* **Saved data entries**
###

-- ==== Sys2Proof/Machine/Flags.lean ====
section
/-! DEFINITION. The flags word of a header (10_state.md R26, R27; 30_encoding.md R72) and the one flags computation of
the block, the flags of a reply (41_policy.md R140, R142–R144). -/

namespace Sys2Proof.Machine

/-- QR, bit 15: the response bit (R26). -/
def flagQR (flags : U16) : Bool := flags.getLsbD 15

/-- RD, bit 8: recursion desired (R26). -/
def flagRD (flags : U16) : Bool := flags.getLsbD 8

/-- RCODE, bits 3:0: the response code, any of 16 values in a query (R26, R27). -/
def flagRcode (flags : U16) : BitVec 4 := flags.extractLsb' 0 4

/-- The response codes the source names (R27). -/
inductive ResponseCode where
  | noError
  | formatError
  | serverFailure
  | nameError
  deriving DecidableEq, Repr

/-- The value of a named response code (R27). -/
def ResponseCode.value : ResponseCode → BitVec 4
  | .noError => 0#4
  | .formatError => 1#4
  | .serverFailure => 2#4
  | .nameError => 3#4

/-- The flags of a reply: QR set, RD copied from the query, RCODE 3, every other bit 0 (R140). -/
def replyFlags (query : U16) : U16 :=
  0x8000#16 ||| (query &&& 0x0100#16) ||| 0x0003#16

/-- The query classes the source names, IN and ANY (R28). -/
def classIN : U16 := 1#16
def classANY : U16 := 255#16

end Sys2Proof.Machine
end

###

* **Aim of the task**
Above are the records; from them, give again exactly the lines from the one containing "code (R27). -/" through the one containing "ANY (R28). -/", both included.

* **Written response**
/-- The value of a named response code (R27). -/
def ResponseCode.value : ResponseCode → BitVec 4
  | .noError => 0#4
  | .formatError => 1#4
  | .serverFailure => 2#4
  | .nameError => 3#4

/-- The flags of a reply: QR set, RD copied from the query, RCODE 3, every other bit 0 (R140). -/
def replyFlags (query : U16) : U16 :=
  0x8000#16 ||| (query &&& 0x0100#16) ||| 0x0003#16

/-- The query classes the source names, IN and ANY (R28). -/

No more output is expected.